Anytime my local Best Buy has a new game (about 2 weeks after release) for $20 off, they sell very well. I think games should have a 'generic' retail value of around $30, and maybe higher profile games (such as Gears of War 2) could be more. When the production of a fully packaged game is less than $3 (manufacturing costs), I see no reason for insanely high prices. Your volume will increase significantly if you drop MSRP.

I recall when the Dreamcast came out, EA talked of the possibilities of selling a 'core' sports game and selling updates for the 'next year edition' until they came up with a significantly 'different' edition. Whatever happened to that idea? I'd say that's proof right there that a lot more than 3 out of 10 games are recovering costs. Alternatively, if they made better games, they wouldn't have as much a problem selling for the current MSRP.

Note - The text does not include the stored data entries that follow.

-- ==== Sys2Proof/Tests/Slice0.lean ====
section
/-!
SUPPORT. The author's own tests: each check of WellFormed refuses an ill-formed command, the register file after reset reads as
the spec's tables say, and single steps give the results of the spec's worked examples and tables.
-/

namespace Sys2Proof.Tests

set_option Elab.async false

open Sys2Proof.Machine

/-- The next state of an outcome, or the state it started from. -/
def after (s : State) : Host.Outcome State Fault Refusal → State
  | .next t => t
  | _ => s

/-! ### WellFormed -/

theorem test_wf_register_address : WellFormed (.registerWrite .companion (2 ^ 32) 8 0) = false ∧
    WellFormed (.rcRead .companion (2 ^ 32) 8) = false ∧ WellFormed (.badRead .companion (2 ^ 32) 8) = false ∧
    WellFormed (.regRd 0 (2 ^ 32) ⟨3, 0⟩) = false ∧ WellFormed (.regWr (2 ^ 32) 0 ⟨3, 0⟩) = false ∧
    WellFormed (.registerWrite .companion 8 8 0) = true := by decide

theorem test_wf_register_width : WellFormed (.registerWrite .companion 8 3 0) = false ∧ WellFormed (.rcRead .companion 8 0) = false ∧
    WellFormed (.badRead .companion 8 128) = false ∧ WellFormed (.badRead .companion 8 4) = true := by decide

theorem test_wf_herd_line : WellFormed (.herdWr 0 0 0 [] ⟨3, 0⟩) = false ∧ WellFormed (.herdWr 0 0 0 (zs 64) ⟨3, 0⟩) = true := by decide

theorem test_wf_data_line : WellFormed (.data 0 false [] ⟨3, 0⟩) = false ∧ WellFormed (.data 0 true [] ⟨3, 0⟩) = true := by decide

theorem test_wf_hello_nonce : WellFormed (.hello 0 [] false) = false ∧ WellFormed (.hello 0 [] true) = true := by decide

/-- A message with one byte of data, and one with one byte of enables: neither is a tile or a byte-enable block. -/
def shortMsg : AxMsg := { aMsg 0 with data := [0] }
def shortBlock : AxMsg := { aMsg 0 with data := [], enables := [0] }

theorem test_wf_axium : ∀ m ∈ [shortMsg, shortBlock],
    ∀ i ∈ [Instr.axiumAck 0 m, .nak 0 m, .tileGet 0 m, .tilePut 0 m, .tileData 0 m, .syncSignal 0 m, .lendAsk 0 m, .lendGrant 0 m,
      .lendRecall 0 m, .lendReturn 0 m, .probe 0 m], WellFormed i = false := by decide

theorem test_wf_axium_good : WellFormed (.probe 0 { aMsg 0 with data := [] }) = true := by decide

theorem test_wf_window : WellFormed (.powerWindow ⟨0, 0, [], [], 0, []⟩) = false ∧
    WellFormed (.powerWindow ⟨0, 0, List.replicate 16 0, List.replicate 16 0, 0, []⟩) = true := by decide

/-! ### Reset -/

/-- Of the chip domains only 6 is off after a start, for debug is locked (Table 16.2). -/
theorem test_reset_chip_domains : ∀ k : Fin 8, State.reset.domOn (chipDom k) = decide (k ≠ 6) := by decide +kernel

/-- Until the first POWER_POLICY the device runs the reset profile (before R388). -/
theorem test_reset_profile : polRamp State.reset = true ∧ polBallast State.reset = false ∧ polGate State.reset = false ∧
    polNat State.reset 0x04 2 = 950 ∧ polNat State.reset 0x06 2 = 50 ∧ polNat State.reset 0x08 2 = 50 ∧ polNat State.reset 0x0A 2 = 0 ∧
    polNat State.reset 0x0C 2 = 300 ∧ polNat State.reset 0x0E 2 = 250 ∧ polNat State.reset 0x10 4 = 100000000 ∧
    polNat State.reset 0x14 4 = 0 ∧ polNat State.reset 0x18 4 = 0 ∧ (∀ n : Fin 16, polVSet State.reset n.val = 25) ∧
    polNat State.reset 0x30 2 = 0 ∧ polNat State.reset 0x32 1 = 100 := by decide +kernel

/-- On an empty queue a step is one tick of local time. -/
theorem test_idle_tick : step State.reset = .next { State.reset with now := 1 } := rfl

/-! ### Addresses: the worked examples 'locating cell (141, 40)' and 'decoding addresses' -/

theorem test_cell_of_example : cellAt 21 16 = 64 * 8 + 5 ∧ gxOf (64 * 8 + 5) = 21 ∧ gyOf (64 * 8 + 5) = 16 := by decide

theorem test_addresses_of_example : unalias 0x013810F8 = Reg.FLT_SRC_SEV 275 ∧ Reg.FLT_SRC_SEV 275 = 0x31898 ∧
    Reg.BAR_STATE 63 = 0x703F8 ∧ (findReg 0x01D30218).map (fun r => (r.1.name, r.2)) = some ("KV_WALK_LIST", 1) := by decide +kernel

theorem test_accesses_of_example : accessCheck (.service 3) false 0x013810F8 8 0 sUp = .ok ∧
    accessCheck .companion false 0x01D30248 8 0 sUp = .bad ∧ accessCheck (.eland 0) false 0x00023800 8 0 sUp = .bad ∧
    accessCheck (.eland 1) false 0x00050024 4 0 sUp = .bad ∧ accessCheck .companion false 0x012B0018 8 0 sUp = .silent ∧
    accessCheck (.eland 1) false 0x000703F8 8 0 sUp = .ok := by decide +kernel

/-! ### Cells -/

/-- The control tokens of 'three flits steered in slot 2': select with set 1, drop, pass. -/
theorem test_control_tokens : [0x46, 0x0A, 0x02].map (fun t => (t % 4, ctlOp t, ctlArg t, ctlUnit t)) =
    [(2, 1, 1, false), (2, 2, 0, false), (2, 0, 0, false)] := by decide

/-- 'One MXFP4 step': 1.25 and a sum of 2 at scale 2 give 5.25. -/
theorem test_mxfp4_step :
    (macSteps (product 11 [0x7E, 0x81] [0x71C3] [0x1E24] 0 0) (macDepth 11) 4 1 0 (0x3FA00000, Flags.none)).1 = 0x40A80000 := by
  decide +kernel

/-! ### Plans: 'a fixed tiled product' and 'a ragged batch' -/

def productEntry : Nat := 0x381 + 2 ^ 64 * 0x00010BFF + 2 ^ 96 * 0x00020BFF + 2 ^ 128 * 0x00030FFF

theorem test_product_entry : eType productEntry = 1 ∧ eSlot productEntry = 0 ∧ eRed productEntry = true ∧ eNdim productEntry = 3 ∧
    dimTile productEntry 0 = 192 ∧ dimTile productEntry 2 = 256 ∧ entryIters productEntry [] = 24 := by decide

def raggedEntry : Nat :=
  0x701 + 2 ^ 64 * (0 + 16 * 31 + 2 ^ 16 * 3) + 2 ^ 96 * (15 + 16 * 1151 + 2 ^ 16 * 1) + 2 ^ 128 * (15 + 16 * 255 + 2 ^ 16 * 2)

theorem test_ragged_entry : entryIters raggedEntry [37] = 12 ∧ dimExtent raggedEntry [37] 0 1 = 5 ∧ eExt raggedEntry = true := by decide

/-! ### Experts: 'overflow and a drop' -/

theorem test_overflow_and_a_drop :
    let r := placeRows 2 2 [[2, 0, 4, 1], [2, 0, 5, 3], [2, 0, 5, 4], [0, 2, 5, 1], [2, 0, 5, 4]] (List.replicate 6 ⟨0, 0, 0⟩)
    r.1 = [some [(2, 0), (0, 0)], some [(2, 1), (0, 1)], some [(5, 0), (4, 0)], some [(5, 1), (1, 0)], none] ∧
    r.2 = [⟨2, 0, 3⟩, ⟨1, 1, 0⟩, ⟨2, 0, 3⟩, ⟨0, 0, 0⟩, ⟨1, 1, 0⟩, ⟨2, 2, 1⟩] := by decide

/-! ### Tiers: 'cutting a herd quota' -/

/-- A session parked in the herd from tile `t`, with `k` seconds to live, and the tiles of its park copy. -/
def parkedFor (h k : Nat) : Session := { aParked with handle := BitVec.ofNat 32 h, ttl := 100000000 * k }
def sQuota : State :=
  let s := sPart.modPart 0 fun p => { p with
    sessions := [parkedFor 0x104 40, parkedFor 0x31 40, parkedFor 0x290 5, parkedFor 0x77 300],
    allocs := [⟨⟨0, 2, 50000, 12000⟩, .park 0x104⟩, ⟨⟨0, 2, 100000, 15000⟩, .park 0x31⟩, ⟨⟨0, 2, 120000, 9000⟩, .park 0x290⟩,
      ⟨⟨0, 2, 140000, 20000⟩, .park 0x77⟩, ⟨⟨0, 2, 200000, 234000⟩, .alloc⟩] }
  withCmds [mgmtCmd 0x43 ([0, 2, 1, 0] ++ zs 4 ++ leBytes 8 260000)] s

theorem test_quota_reclaims_by_expiry :
    let t := after sQuota (execQuotaSet .mgmt (choose 0 0) sQuota)
    usage sQuota 0 2 = 290000 ∧ (t.part 0).sessions.map Session.handle = [0x77] ∧ usage t 0 2 = 254000 ∧ quotaOf t 0 2 = 260000 ∧
    t.cmds.map Cmd.detail = [3] := by decide +kernel

/-! ### Fold: 'a power failure on region 11' -/

theorem test_write_buffer_limit :
    wbufUnits (sets [(Reg.FOLD_GEOM 11, Reg.FOLD_GEOM_TARGETS, 8), (Reg.FOLD_GEOM 11, Reg.FOLD_GEOM_PLANES, 1),
      (Reg.FOLD_GEOM 11, Reg.FOLD_GEOM_TPROG_MAX, 250), (Reg.FOLD_GEOM 11, Reg.FOLD_GEOM_TBERS_MAX, 60)] sUp) 11 = 128 := by
  decide +kernel

/-! ### Faults: 'corrected errors faster than the ring is read', at the end of the burst -/

/-- The kept store as the example leaves it, with the ring read up to record 50. -/
def sKept : State :=
  let m := mkReport 275 1 false false false ⟨none, 0, 0⟩ sUp
  let f := { m with serial := 0x12A02 }
  let l := { m with serial := 0x12A28, lost := 36, count := 37 }
  let o := { mkReport 18 1 false false false ⟨none, 0, 0⟩ sUp with serial := 0x12A03 }
  let s := sets [(Reg.FLT_RING_PTR, Reg.FLT_RING_PTR_HEAD, 51), (Reg.FLT_RING_PTR, Reg.FLT_RING_PTR_TAIL, 40),
    (Reg.FLT_SRC_STAT 275, Reg.FLT_SRC_STAT_KEPT, 2), (Reg.FLT_SRC_STAT 18, Reg.FLT_SRC_STAT_KEPT, 1)] sRing
  { s with flt := { s.flt with kept := [⟨18, o, none⟩, ⟨275, f, some l⟩] } }

theorem test_kept_records_drain_by_source :
    let t := after sKept (execKeptDrain sKept)
    let b := t.load (herdAddr (ringRgn t) (64 * 40)) 64
    t.fld Reg.FLT_RING_PTR Reg.FLT_RING_PTR_TAIL = 41 ∧ t.flt.kept.map Kept.source = [275] ∧
    leAt b 0 4 = 0x12A03 ∧ leAt b 4 2 = 18 ∧ leAt b 0x16 1 = 1 ∧ leAt b 0x1C 4 = 0 := by decide +kernel

theorem test_kept_record_counts_the_lost :
    let s := { sKept with flt := { sKept.flt with kept := sKept.flt.kept.filterMap fun k => k.last.map fun r => ⟨275, r, none⟩ } }
    let t := after s (execKeptDrain s)
    let b := t.load (herdAddr (ringRgn t) (64 * 40)) 64
    t.flt.kept = [] ∧ leAt b 0 4 = 0x12A28 ∧ leAt b 4 2 = 275 ∧ leAt b 0x16 1 = 37 ∧ leAt b 0x1C 4 = 36 := by decide +kernel

/-! ### Signals: Table 20.9 -/

theorem test_signals_while_por_n_is_low :
    (Signal.axTx 3).level sPor = some .electricalIdle ∧ (Signal.nandWpN 5).level sPor = some .low ∧
    Signal.xspiCsN.level sPor = some .high ∧ Signal.jtagTdo.level sPor = some .highImpedance ∧
    Signal.errN.level sPor = some .released := by decide +kernel

theorem test_signals_after_por_n :
    Signal.avsClk.level State.reset = none ∧ (Signal.ddrResetN 0).level State.reset = some .low ∧
    (Signal.ddrOther 0).level (sets [(Reg.BOOT_RGN 0, Reg.BOOT_RGN_HERD_OK, 1)] State.reset) = none ∧
    (Signal.nandCeN 0).level (sets [(Reg.BOOT_RGN 0, Reg.BOOT_RGN_HERD_OK, 1)] State.reset) = some .highImpedance := by
  decide +kernel

end Sys2Proof.Tests
end

section
/-!
PROOFS. Register addresses, what a read clears, and what a write of a plain register and of some registers with rows of
their own does (19_registers.md).
-/

namespace Sys2Proof.Machine

/-! ### Addresses -/

theorem rgnOf_eq_some {a : Nat} {n : Rgn} (h : rgnOf a = some n) : rgnBase n ≤ a ∧ a < rgnBase n + 0x100000 := by
  unfold rgnOf at h
  split at h
  · obtain rfl := Option.some.inj h
    simp only [rgnBase]
    omega
  · cases h

theorem rgnOf_rgnBase_add (n : Rgn) {o : Nat} (h : o < 0x100000) : rgnOf (rgnBase n + o) = some n := by
  have hn := n.isLt
  unfold rgnOf
  rw [dif_pos (by simp only [rgnBase]; omega)]
  exact congrArg some (Fin.ext (by simp only [rgnBase]; omega))

theorem unalias_chip {a : Nat} (h : rgnOf a = none) : unalias a = a := by simp [unalias, h]

theorem rgnOf_scanData (n : Rgn) : rgnOf (Reg.SCAN_DATA n) = some n := rgnOf_rgnBase_add n (by decide)

/-- Past the fault and interrupt block of a region, every address is its own (R454). -/
theorem unalias_past_block {a : Nat} {n : Rgn} (hn : rgnOf a = some n) (h : 0x90000 ≤ a - rgnBase n) : unalias a = a := by
  simp only [unalias, hn]
  rw [if_neg (by omega), if_neg (by omega), if_neg (by omega), if_neg (by omega)]

theorem scanData_sub_base (n : Rgn) : Reg.SCAN_DATA n - rgnBase n = 0xb0018 := Nat.add_sub_cancel_left ..

theorem unalias_scanData (n : Rgn) : unalias (Reg.SCAN_DATA n) = Reg.SCAN_DATA n :=
  unalias_past_block (rgnOf_scanData n) (by rw [scanData_sub_base]; decide)

/-! ### Reads -/

theorem getLsbD_accMask {a : Acc} {f : Fld} {k : Nat} :
    ∀ {fs : List Fld}, f ∈ fs → f.acc = a → f.mask.getLsbD k = true → (accMask a fs).getLsbD k = true := by
  intro fs
  induction fs with
  | nil => intro h; cases h
  | cons g gs ih =>
    intro hm ha hk
    rcases List.mem_cons.mp hm with rfl | hm
    · simp [accMask, ha, hk]
    · have := ih hm ha hk
      unfold accMask
      split <;> simp [this]

/-- Fields of an access type read zero in a value whose bits of that type are masked off. -/
theorem Fld.get_and_not_accMask {a : Acc} {f : Fld} {fs : List Fld} (hm : f ∈ fs) (ha : f.acc = a) (v : Word) :
    f.get (v &&& ~~~ accMask a fs) = 0 := by
  apply Nat.eq_of_testBit_eq
  intro i
  rw [Fld.testBit_get, Nat.zero_testBit]
  by_cases hi : i < f.w ∧ f.lo + i < 64
  · have : f.mask.getLsbD (f.lo + i) = true := by simp [Fld.getLsbD_mask, hi]
    simp [getLsbD_accMask hm ha this]
  · by_cases hw : i < f.w
    · rw [BitVec.getLsbD_of_ge _ _ (by omega), Bool.and_false]
    · simp [hw]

The author also makes the assumption that *all* games have $10+ million in production costs (which is hardly the case). Then Mr. Deering says "people are saying the software business will be down 20 per cent by 2011 versus this year"... What people? By what means was this conclusion reached? Where's the trend in loss, when so many companies had a significant gain? Will the 20% down from this year be *just* in 2011, while 2012 could be 20%up? Too many unanswered questions...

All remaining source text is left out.